De acordo com Carolina, meninas que sofreram abuso sexual têm o desenvolvimento mental e físico lesados. "Como elas são chamadas para um exercício sexual precoce, tendem a fazer confusão sobre a sua sexualidade", ressalta.

Conforme a psicóloga, meninas que se prostituem vivem um conflito entre culpa, satisfação sexual e uma não satisfação por estar vendendo o corpo. "Esse conflito não é acessível a elas, pois não ocorre no consciente", diz.
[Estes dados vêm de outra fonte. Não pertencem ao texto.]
/-- The node with a holder. -/
def held : State := { node with floor := { holder := some holder9, fading := none } }

/-- The content of a CLAIM of performance 1. -/
def body1 : FloorBody := { seq := 1, tag := 8, start := 2000000, mask := BitVec.allOnes 64 }

/-- Channel 3 of the manual's worked strike (03, Worked strike). -/
def voice3 : Voicing where
  curve := #v[10, 20, 30, 40, 60, 75, 86, 98, 110, 120, 130, 140, 150, 160, 170]
  f1 := 480
  f15 := 160
  back := 600
  damped := true
  lead := 120
  coil := 40

/-- Channel 3 voiced and struck as in the worked strike. -/
def chan3 : Channel :=
  { freshChannel voice3 with lastFired := some { launch := 998900, back := 600 } }

/-- The node of the worked strike, at tower time `now`. -/
def strike (now : Nat) : State :=
  { held with
    channels := node.channels.set 3 chan3
    drive := { mode := .charging, level := 9000, idle := 0 }
    settings := { defaultSettings with reserve := 6000 }
    time := { node.time with tower := now } }

/-- An entry of channel 3, due at 999,703. -/
def entry3 : Entry where
  channel := 3
  owner := .perf perf9
  priority := 2
  impact := 1000000
  launch := 999703
  velocity := 9
  duration := none
  lift := none
  admission := 0
  held := false

/-- The worked strike at its launch event. -/
def launching : State := { strike 999703 with queue := [entry3] }

/-- An order of the worked strike: bell 20, velocity 9, offset 0, no duration. -/
def order20 : OrderItem := { bell := 19, velocity := 9, offset := 0, duration := 0 }

/-- A performance of this node in a phase. -/
def perfIn (phase : Phase) : Perf where
  phase := phase
  seq := 4
  slot := 0
  tag := 0xFFFF00
  priority := .hour
  cueTime := 1004000
  start := 1004000
  claimTime := 1000000
  postponed := 0
  cursor := 0
  sent := 0
  lost := 0
  deadline := none
  beaconTimer := 4000
  mask := 0
  rule := .any
  retry := true
  source := .resident [{ offset := 0, bell := 1, velocity := 12 }]
  refused := false
  chance := false

/-- The node with that performance in slot 0. -/
def slotIn (phase : Phase) : State := setSlot 0 (.active (perfIn phase)) node

/-- A node's beacon, of the tower time `now`. -/
def beaconAt (now : BitVec 32) : NodeBeacon where
  validity := .set
  lock := .locked
  drive := .ready
  silence := .voiced
  tower := now
  playable := 0xFF
  bellBase := 22
  count := 3
  holder := none

/-- A PRESENCE of station 2. -/
def from2 : Heard := { sender := 2, stamp := stamp10 }

/-- A header of one event. -/
def header1 : TuneHeader :=
  { tuneId := 1, priority := .low, rule := .any, retry := false, tempo := 100, count := 1 }

/-! ### Ill-formed terms are refused -/

theorem test_illformed_stamp : (Instr.minuteMark { tower := 2419200000, count := 0 }).wellFormed = false := by decide
theorem test_illformed_order_empty : (Instr.order from9 1 0 []).wellFormed = false := by decide
theorem test_illformed_order_four :
    (Instr.order from9 1 0 [order20, order20, order20, order20]).wellFormed = false := by decide
theorem test_illformed_nodeSet_empty : (Instr.nodeSet toUs []).wellFormed = false := by decide
theorem test_illformed_nodeSet_four :
    (Instr.nodeSet toUs [(0, 0), (0, 0), (0, 0), (0, 0)]).wellFormed = false := by decide
theorem test_illformed_loadData_empty : (Instr.loadData toUs 9 0 []).wellFormed = false := by decide
theorem test_illformed_loadData_three :
    (Instr.loadData toUs 9 0 [⟨0, 1, 1, 0⟩, ⟨0, 1, 1, 0⟩, ⟨0, 1, 1, 0⟩]).wellFormed = false := by decide
theorem test_illformed_unknownFrame : (Instr.unknownFrame 1168 (true :: fill 7)).wellFormed = false := by decide
theorem test_illformed_unknownCommand : (Instr.unknownCommand toUs 4 []).wellFormed = false := by decide
theorem test_wellformed_order : (Instr.order from9 1 0 [order20]).wellFormed = true := by decide

/-! ### Identifiers and frames, written out from R86 and the layout tables of 05 -/

theorem test_ident_hour_claim : FrameKind.ident (.claim .hour) 9 = 144 := by decide
theorem test_ident_presence : FrameKind.ident .presence 2 = 1056 := by decide
theorem test_ident_order : FrameKind.ident .order 5 = 1360 := by decide
theorem test_ident_floor_melody : FrameKind.ident (.floor .melody) 5 = 850 := by decide

/-- RELEASE: sequence in bits 0 to 7, reason in bits 8 and 9. -/
theorem test_read_release : decodeFrame stamp10 920
    [false, false, false, false, false, false, false, true, true, false, false, false, false, false, false, false] =
    .command (.release from9 1 .abandoned) := by decide

/-- A console's PRESENCE of one byte. -/
theorem test_read_console : decodeFrame stamp10 1168 [true, false, false, false, false, false, false, false] =
    .command (.presence from9 .console) := by decide

/-- WAKE to station 5 with tag 3: target in bits 0 to 4, command 4 in bits 5 to 9, tag in bits 10 to 15. -/
theorem test_read_wake : decodeFrame stamp10 1680
    [false, false, true, false, true, false, false, true, false, false, false, false, false, false, true, true] =
    .command (.wake toUs) := by decide

/-- CHANNEL MERGE of channel 0: mode 1 in the first body byte, flag k of the mask in bit 24 + k. -/
theorem test_read_channel : decodeFrame stamp10 1680
    ([false, false, true, false, true, false, false, true, false, true, false, false, false, false, true, true] ++
      [false, false, false, false, false, false, false, true] ++
      [true, false, false, false, false, false, false, false] ++ fill 8) =
    .command (.channelMerge toUs 1) := by decide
Carolina explica que a prostituição funciona como uma indústria onde cafetões exercem um grande poder de sedução. "Os cafetões e cafetinas viciam as meninas para que elas fiquem presas a eles, pagando a droga com a prostituição."

A especialista acredita que se as meninas receberem apoio da sociedade, poderão mudar de vida. Para a profissional, as jovens precisam ser acolhidas em casas especializadas, onde tenham uma outra ocupação, com cuidadores presentes e exemplo positivos para se espelhar. "As pessoas são muito preconceituosas. É preciso acreditar no potencial delas em mudar."

Município estrutura trabalho preventivo

A promessa da titular da Secretaria Municipal de Desenvolvimento Social de Novo Hamburgo, Jurema Guterres, é criar em breve o Centro de Referência Especializado de Assistência Social (Creas) para realizar trabalhos de prevenção e auxílio a situações de prostituição infantil e problemas sociais em geral. "Servirá para atender situações de violação dos direitos das pessoas". Segundo ela, é preocupante ter meninas vendendo seus corpos nas ruas. "Teremos atendimento especializado, uma equipe de psicólogos, assistentes sociais que buscam proteger a criança e resgatar o vínculo com as famílias".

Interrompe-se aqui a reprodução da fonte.